The normal rule for assessing the damages would be to look at the difference between the contract price and the market value at the time of the breach ([58]). There was no reason to depart from that approach in the present case ([65]).

Exchanging contracts: solicitor’s authority

October 16, 2012

In Domb v Isoz ([1980] Ch. 548, CA (Eng)) S agreed to sell her house to P. The form of the contract had been agreed and P’s solicitor sent the part of the contract signed by his clients to S’s solicitor together with a cheque for the deposit. S’s solicitor agreed to hold the contract to P’s solicitors order. S’s solicitor held his own client’s signed part of the contract. The two solicitors then spoke to each other and agreed that an exchange of contracts had been effected. Then S refused to complete. The question was whether there had been an effective exchange of contracts. The English Court of Appeal unanimously affirmed that there had been an effective exchange of contracts.

Conveyancing solicitors have implied and ostensible authority to effect an exchange of contracts by such method as they see fit (Templeman L.J. at 563):

‘Exchange by telephone, it seems to me, eliminates, or at any rate substantially reduces, the danger that any client will lose a bargain or be left without a home. Exchange by telephone can only take place after both vendor and purchaser sign contracts in identical form (subject to the question of rectification, which can apply to any contract) so that there is no doubt about the terms of the contract. Exchange by telephone can only take place when a contract signed by a client is in the physical possession of his own solicitor or in the possession of the solicitor on the other side who has agreed to hold that part to the order of the despatching solicitor … [I]f two solicitors exchange by telephone, they should then and there agree and record identical attendance notes.’ (Templeman LJ at 564)

The part of the contract signed by S had an extra clause (with the agreed apportionment of the price between the house and certain fittings). This did not prevent an exchange in this case since there was no doubt that the apportionment had been agreed and Buckley LJ would have been prepared to order rectification if need be (559).
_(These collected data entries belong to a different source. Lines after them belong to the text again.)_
-- ==== Sys2Proof/Laws/PerInstr.lean ====
section
/-! SUPPORT. Statements made for every instruction, one lemma a constructor. -/

namespace Sys2Proof.Laws.HeaderSize

/-- The encoding of an instruction has as many bytes as its header (30_encoding.md R91). -/
def Statement (i : Instr) : Prop := (Sys2Proof.encode i).length = headerBytes i

theorem varintCont (g : BitVec 7) : Statement (.varintCont g) := rfl
theorem varintLast (g : BitVec 7) : Statement (.varintLast g) := rfl
theorem lit0 (n : BitVec 6) : Statement (.lit0 n) := rfl
theorem lit1 (n : BitVec 8) : Statement (.lit1 n) := rfl
theorem lit2 (n : BitVec 16) : Statement (.lit2 n) := rfl
theorem lit3 (n : BitVec 24) : Statement (.lit3 n) := rfl
theorem lit4 (n : BitVec 32) : Statement (.lit4 n) := rfl
theorem copy1 (len4 : BitVec 3) (off : BitVec 11) : Statement (.copy1 len4 off) := rfl
theorem copy2 (len1 : BitVec 6) (off : BitVec 16) : Statement (.copy2 len1 off) := rfl
theorem copy4 (u : BitVec 6) : Statement (.copy4 u) := rfl
theorem maxEncodedLen : Statement .maxEncodedLen := rfl
theorem putUvarint : Statement .putUvarint := rfl
theorem uvarint : Statement .uvarint := rfl
theorem encode : Statement .encode := rfl
theorem decode : Statement .decode := rfl

end Sys2Proof.Laws.HeaderSize
end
Agent’s authority: limited to open contract?

December 2, 2011

In Wisecal Ltd v Conwell International Ltd ([2011] 4 HKLRD 275, CA) C was a company that owned a flat. C’s sole director and shareholder (its alter ego) gave F authority to sell the flat at an agreed price. C then refused to complete the sale. W (the purchaser) sought damages from C (or from F if F had acted without authority). At first instance, it was decided that F had had authority to sign a contract. F was nevertheless found to be liable because he had not been given specific authority to enter into a contract in the form used (containing, for example, the usual liquidated damages clauses). On appeal, F pointed out that C had not pleaded this point and it had been raised by the judge in the course of final submissions. If C had intended to argue that, were it to be held that F had authority, then that authority did not extend to those particular clauses then that should have been included in its pleadings. It was not. F’s appeal was allowed. C was ordered to pay the damages to W. The Court of Appeal seemed to doubt that C would have succeeded even had it pleaded that F had no authority to sign up to these standard contract terms.

No contract where the auctioneer’s authority has been revoked

March 9, 2011

An auctioneer can only create a binding contract for the sale of land where he has the actual authority of the seller.

In Hoie Sook Fong v Ismail Halima ([2008] HKEC 2213) the owner of a flat arranged for it to be sold at auction. She revoked the auctioneer’s authority before the auction. Despite that, the property was offered for sale and there was a successful bid. The flat owner refused to complete the sale. It was held that there was no binding contract since the auctioneer’s authority had been revoked and auctioneers need actual authority if they are to bind the principal. The auctioneers were liable to the successful bidder for breach of warranty of authority.